The entries that follow include a run beginning at the line with "PortLeadsTo s op t := by" and ending at the line with "(hm inv.mem_wf) rfl"; restate that run word for word and leave the rest out.
____
-- ==== Sys2Proof/Machine/Step.lean ====
section
/-! DEFINITION. One step of the machine, and the state in which a given instruction stands where the next step fetches. -/

namespace Sys2Proof.Machine

/-- One step: one pass of the execute loop (40_engine.md R86). -/
def step (s : State) : Host.Outcome State Fault Refusal := loopPass s

/-- `s` with the instruction of a table word stored at `PC` and budget to start it (log 11). -/
def State.withFetchWord (s : State) (nbits w : Nat) : State :=
  withBudget (placeBytes s.pc (tableBytes nbits w) s)

end Sys2Proof.Machine
end

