/-- What one instruction keeps: it charges at most 7 cycles and writes no power-up item. -/
theorem machineInv_of_charged {s t : State} {c : Int} {n : Nat} (inv : MachineInv s) (h : s.cycles = some c) (hc : 0 < c)
    (hn : n ≤ 7) (hcycles : t.cycles = some (c - n)) (hpowerUp : t.powerUp = s.powerUp) (hmem : t.mem.wf = true)
    (hreports : ∀ r ∈ t.reports, r.byte ∉ opcodeBytes) : MachineInv t := by
  refine ⟨hmem, hreports, fun _ => hpowerUp.trans (inv.call_admitted (by simp [h])), fun c' hc' => ?_⟩
  obtain ⟨-, hlt⟩ := inv.cycles_bounds c h
  cases hcycles.symm.trans hc'
  omega

/-- Settles O31: each branch of a step keeps the invariant. -/
theorem stepKeepsInv : Obligations.StepKeepsInv := by
  intro s t inv ht
  cases stepsTo_of_step ht with
  | idle => exact inv
  | callReturns => exact machineInv_of_no_call rfl inv.mem_wf inv.reports_invalid
  | load h hc => exact machineInv_of_charged inv h hc (cycleTotal_le _) rfl rfl inv.mem_wf inv.reports_invalid
  | add h hc => exact machineInv_of_charged inv h hc (cycleTotal_le _) rfl rfl inv.mem_wf inv.reports_invalid
  | jsr target h hc =>
    exact machineInv_of_charged inv h hc le_rfl (cycles_pushWord_fetchedState h (s.pc + 2)) rfl
      (mem_wf_pushWord (s := fetchedState 3 s) inv.mem_wf (s.pc + 2)) inv.reports_invalid
  | invalid h hc hop =>
    refine machineInv_of_charged inv h hc (n := 1) (by decide) rfl rfl inv.mem_wf ?_
    intro r hr
    rcases List.mem_append.1 hr with hold | hnew
    · exact inv.reports_invalid r hold
    · cases List.mem_singleton.1 hnew
      exact (opcodeOfByte_eq_none_iff _).1 hop

/-- Settles O32: no call runs, memory is empty and nothing has been reported. -/
theorem resetAndConstructionMeetInv : Obligations.ResetAndConstructionMeetInv :=
  ⟨machineInv_of_no_call rfl rfl (fun _ h => nomatch h), machineInv_of_no_call rfl rfl (fun _ h => nomatch h)⟩

/-- What every step keeps, the passes of a call keep. -/
theorem runCall_keeps {P : State → Prop} (hstep : ∀ s t, P s → step s = .next t → P t) {fuel : Nat} {s t : State} (h : P s)
    (hrun : runCall fuel s = .next t) : P t := by
  induction fuel generalizing s with
  | zero =>
    cases hrun
    exact h
  | succ fuel ih =>
    obtain ⟨u, hu⟩ := step_next s
    cases hc : s.cycles with
    | none =>
      simp only [runCall, hc] at hrun
      cases hrun
      exact h
    | some c =>
      simp only [runCall, hc, hu] at hrun
      exact ih (hstep s u h hu) hrun

/-- A call that completes was admitted, and its passes have run. -/
theorem execute_eq_next {budget : BitVec 32} {s t : State} (h : execute budget s = .next t) :
    s.cycles = none ∧ s.powerUp = [] ∧
      runCall (budget.toNat + 1) (withCycles (some (budget.toNat : Int)) s) = .next t := by
  unfold execute at h
  cases hbegin : beginCall budget s with
  | next u =>
    obtain ⟨hcall, hpowerUp, rfl⟩ := beginCall_eq_next hbegin
    rw [hbegin] at h
    exact ⟨hcall, hpowerUp, h⟩
  | fault f => exact absurd hbegin (beginCall_ne_fault budget s f)
  | refused r => simp [hbegin] at h

theorem execute_keeps_inv {budget : BitVec 32} {s t : State} (inv : MachineInv s) (h : execute budget s = .next t) :
    MachineInv t := by
  obtain ⟨-, hpowerUp, hrun⟩ := execute_eq_next h
  refine runCall_keeps stepKeepsInv ?_ hrun
  refine ⟨inv.mem_wf, inv.reports_invalid, fun _ => hpowerUp, ?_⟩
  rintro c ⟨⟩
  have hbudget := budget.isLt
  omega

theorem answerWith_eq_next {α : Type} {value : α → PortValue} {s t : State} {result : Except Fault α} {v : PortValue}
    (h : answerWith value s result = .next (v, t)) : t = s := by
  cases result with
  | ok a =>
    cases h
    rfl
  | error f => cases h

theorem storeMemory_eq_next {s t : State} {result : Except Fault Memory} {v : PortValue}
    (h : storeMemory s result = .next (v, t)) : ∃ m, result = .ok m ∧ t = withMemory m s := by
  cases result with
  | ok m =>
    cases h
    exact ⟨m, rfl, rfl⟩
  | error f => cases h

theorem returned_eq_next {o : Host.Outcome State Fault Refusal} {t : State} {v : PortValue} (h : returned o = .next (v, t)) :
    o = .next t := by
  cases o <;> cases h
  rfl

theorem cycles_eq_none_of_portDo_next {op : PortOp} {s : State} {r : PortValue × State} (h : portDo op s = .next r) :
    s.cycles = none := by
  cases hc : s.cycles with
  | none => rfl
  | some c => cases (portDo_of_call hc op).symm.trans h

/-- Everything an operation of the host that completes can lead to. -/
inductive PortLeadsTo (s : State) : PortOp → State → Prop where
  | reads (op : PortOp) : PortLeadsTo s op s
  | stores (op : PortOp) (m : Memory) (hm : s.mem.wf = true → m.wf = true) : PortLeadsTo s op (withMemory m s)
  | newProcessor : PortLeadsTo s .newProcessor (newProcessor s)
  | reset : PortLeadsTo s .reset (resetProcessor s)
  | execute {budget : BitVec 32} {t : State} (h : execute budget s = .next t) : PortLeadsTo s (.execute budget) t
  | setReg16 (r : Reg16) (v : Word) : PortLeadsTo s (.setReg16 r v) (setReg16 s r v)
  | setReg8 (r : Reg8) (v : Byte) : PortLeadsTo s (.setReg8 r v) (setReg8 s r v)
  | setFlag (f : FlagName) (bit : Bool) : PortLeadsTo s (.setFlag f bit) (setFlag s f bit)

theorem portLeadsTo_of_portDo {op : PortOp} {s t : State} {value : PortValue} (h : portDo op s = .next (value, t)) :
    PortLeadsTo s op t := by
  rw [portDo.eq_def, cycles_eq_none_of_portDo_next h] at h
  cases op with
  | memGet index => exact answerWith_eq_next h ▸ .reads _
  | readWord index => exact answerWith_eq_next h ▸ .reads _
  | memSet index v =>
    obtain ⟨m, hm, rfl⟩ := storeMemory_eq_next h
    exact .stores _ m fun hwf => Memory.wf_writeByte hwf hm
  | writeWord index v =>
    obtain ⟨m, hm, rfl⟩ := storeMemory_eq_next h
    exact .stores _ m fun hwf => Memory.wf_writeWord hwf hm
  | execute budget => exact .execute (returned_eq_next h)
  | newMemory =>
    cases h
    exact .stores _ [] fun _ => rfl
  | newProcessor =>
    cases h
    exact .newProcessor
  | reset =>
    cases h
    exact .reset
  | setReg16 r v =>
    cases h
    exact .setReg16 r v
  | setReg8 r v =>
    cases h
    exact .setReg8 r v
  | setFlag f bit =>
    cases h
    exact .setFlag f bit
  | _ =>
    cases h
    exact .reads _

/-- Settles O33: an operation stores canonical memory, empties or keeps the report stream, or runs a whole call. -/
theorem hostOperationsKeepInv : Obligations.HostOperationsKeepInv := by
  intro op s t value inv h
  have hidle := cycles_eq_none_of_portDo_next h
  have hkept {u : State} (hc : u.cycles = s.cycles) (hm : u.mem.wf = true) (hr : u.reports = s.reports) : MachineInv u :=
    machineInv_of_no_call (hc.trans hidle) hm (hr ▸ inv.reports_invalid)
  cases portLeadsTo_of_portDo h with
  | reads => exact inv
  | stores _ m hm => exact hkept rfl (hm inv.mem_wf) rfl
  | newProcessor => exact machineInv_of_no_call rfl inv.mem_wf (fun _ hr => nomatch hr)
  | reset => exact hkept rfl inv.mem_wf rfl
  | execute hexec => exact execute_keeps_inv inv hexec
  | setReg16 r v => cases r <;> exact hkept rfl inv.mem_wf rfl
  | setReg8 r v => cases r <;> exact hkept rfl inv.mem_wf rfl
  | setFlag f bit => exact hkept rfl inv.mem_wf rfl

end Sys2Proof.Machine
end

section
/-! The memory component's words (20_memory.md sections 2, 3 and 5) and the flags viewed as one byte (10_state.md R27). -/

namespace Sys2Proof.Machine

theorem nextIndex_ne (index : Nat) : nextIndex index ≠ index := by
  rw [nextIndex, memorySize]
  omega

/-- Settles O40: the two bytes are written at different addresses, also where the second is 0x0000. -/
theorem wordRoundTrip : Obligations.WordRoundTrip := by
  intro m index v hm hi
  have hsize : index < memorySize := hi
  have hwf : (m.write index (loByte v)).wf = true := Memory.wf_write hm hi _
  have hread (m' : Memory) : m'.readWord index = .ok (hiLo (m'.read (nextIndex index)) (m'.read index)) := if_pos hsize
  have hlow : ((m.write index (loByte v)).write (nextIndex index) (hiByte v)).read index = loByte v := by
    rw [Memory.read_write_other _ _ (nextIndex_ne index).symm, Memory.read_write_same hm]
  have hhigh : ((m.write index (loByte v)).write (nextIndex index) (hiByte v)).read (nextIndex index) = hiByte v :=
    Memory.read_write_same hwf _ _
  refine ⟨_, if_pos hsize, ?_, hlow, hhigh, fun other hne hne' => ?_, hread m⟩
  · rw [hread, hhigh, hlow, hiLo_hiByte_loByte]
  · exact (Memory.read_write_other _ _ hne').trans (Memory.read_write_other _ _ hne)

theorem getLsbD_bitAt (bit : Bool) {position : Nat} (hposition : position < 8) (k : Nat) :
    (bitAt bit position).getLsbD k = (decide (k = position) && bit) := by
  rw [bitAt, BitVec.getLsbD_shiftLeft, BitVec.getLsbD_setWidth, BitVec.getLsbD_ofBool]
  by_cases hk : k = position
  · simp [hk, hposition]
  · have hshift : k < position ∨ k - position ≠ 0 := by omega
    rcases hshift with h | h <;> simp [hk, h]

theorem flagPosition_lt (name : FlagName) : flagPosition name < 8 := by
  cases name <;> decide

theorem getLsbD_packedFlags (f : Flags) (name : FlagName) :
    (packedFlags f).getLsbD (flagPosition name) = getFlag f name := by
  simp only [packedFlags, BitVec.getLsbD_or, getLsbD_bitAt _ (flagPosition_lt _)]
  cases name <;> simp [flagPosition, getFlag]

theorem unpackedFlags_packedFlags (f : Flags) : unpackedFlags (packedFlags f) = f := by
  simp only [unpackedFlags, getLsbD_packedFlags]
  rfl

/-- The layout of 10_state.md R27, as a number. -/
def weightedFlags (f : Flags) : Nat :=
  f.n.toNat * 128 + f.v.toNat * 64 + f.u.toNat * 32 + f.b.toNat * 16 + f.d.toNat * 8 + f.i.toNat * 4 + f.z.toNat * 2 +
    f.c.toNat

/-- Every one of the 256 bytes is the weighted sum of its bits. -/
theorem weightedFlags_unpackedFlags : ∀ p : Byte, weightedFlags (unpackedFlags p) = p.toNat := by
  decide

theorem toNat_packedFlags (f : Flags) : (packedFlags f).toNat = weightedFlags f := by
  rw [← weightedFlags_unpackedFlags, unpackedFlags_packedFlags]

theorem packedFlags_unpackedFlags (p : Byte) : packedFlags (unpackedFlags p) = p :=
  BitVec.eq_of_toNat_eq ((toNat_packedFlags (unpackedFlags p)).trans (weightedFlags_unpackedFlags p))
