-- ==== Sys2Proof/Machine/Sine.lean ====
section
/-! DEFINITION. The sine generator `SINROM` (00_scope R13) and the table entries it gives (40_table R120). -/

namespace Sys2Proof.Machine

/-- One in the fixed-point format of this file: 128 fraction bits. -/
def fixOne : Nat := 2 ^ 128

/-- Pi, rounded down to 128 fraction bits. -/
def fixPi : Nat := 0x3243F6A8885A308D313198A2E03707344

/-- `n` terms of `1 - t/(2k(2k+1)) * (1 - t/((2k+2)(2k+3)) * (...))` in fixed point, the sine series divided by its
argument when `t` is the argument's square and `k = 1`. -/
def fixSineSeries (t : Nat) : (n k : Nat) → Nat
  | 0, _ => fixOne
  | n + 1, k => fixOne - t * fixSineSeries t n (k + 1) / (fixOne * (2 * k * (2 * k + 1)))

/-- `sin(2*pi*j/tableLen)` in fixed point, for an angle in the first quadrant: 22 terms of the series. -/
def fixSine (tableLen j : Nat) : Nat :=
  let x := 2 * fixPi * j / tableLen
  x * fixSineSeries (x * x / fixOne) 22 1 / fixOne

/-- The magnitude pattern of the sine at `j` steps from the nearer zero crossing, `0 ≤ j ≤ tableLen / 4`, the
quadrant points exact (R13). -/
def sineMag (tableLen j : Nat) : Nat :=
  if j = 0 then 0
  else if j = tableLen / 4 then 0x3F800000
  else roundMag (fixSine tableLen j * 2 ^ 21) 1

/-- The default `SINROM` (R13): `sin(2*pi*index/tableLen)` rounded once to binary32, the quadrant points exact.
The table's symmetries (R120) reduce the index to the first quadrant. That 128 fraction bits round every entry of
every legal table correctly is log 5. -/
def roundedSine (tableLen index : Nat) : F32 :=
  let half := tableLen / 2
  let r := index % half
  let j := if r ≤ tableLen / 4 then r else half - r
  fPack (decide (half ≤ index) && decide (j ≠ 0)) (sineMag tableLen j)

/-- `SINROM(tableLen, index)` of a block with the given generator (R13). -/
def sinRom (r : SinRom) (tableLen index : Nat) : F32 :=
  match r with
  | .rounded => roundedSine tableLen index
  | .other id => Config.otherSinRom id tableLen index

end Sys2Proof.Machine
end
____
→ Solution for this exercise
    PortLeadsTo s op t := by
  rw [portDo.eq_def, cycles_eq_none_of_portDo_next h] at h
  cases op with
  | memGet index => exact answerWith_eq_next h ▸ .reads _
  | readWord index => exact answerWith_eq_next h ▸ .reads _
  | memSet index v =>
    obtain ⟨m, hm, rfl⟩ := storeMemory_eq_next h
    exact .stores _ m fun hwf => Memory.wf_writeByte hwf hm
  | writeWord index v =>
    obtain ⟨m, hm, rfl⟩ := storeMemory_eq_next h
    exact .stores _ m fun hwf => Memory.wf_writeWord hwf hm
  | execute budget => exact .execute (returned_eq_next h)
  | newMemory =>
    cases h
    exact .stores _ [] fun _ => rfl
  | newProcessor =>
    cases h
    exact .newProcessor
  | reset =>
    cases h
    exact .reset
  | setReg16 r v =>
    cases h
    exact .setReg16 r v
  | setReg8 r v =>
    cases h
    exact .setReg8 r v
  | setFlag f bit =>
    cases h
    exact .setFlag f bit
  | _ =>
    cases h
    exact .reads _

/-- Settles O33: an operation stores canonical memory, empties or keeps the report stream, or runs a whole call. -/
theorem hostOperationsKeepInv : Obligations.HostOperationsKeepInv := by
  intro op s t value inv h
  have hidle := cycles_eq_none_of_portDo_next h
  have hkept {u : State} (hc : u.cycles = s.cycles) (hm : u.mem.wf = true) (hr : u.reports = s.reports) : MachineInv u :=
    machineInv_of_no_call (hc.trans hidle) hm (hr ▸ inv.reports_invalid)
  cases portLeadsTo_of_portDo h with
  | reads => exact inv
  | stores _ m hm => exact hkept rfl (hm inv.mem_wf) rfl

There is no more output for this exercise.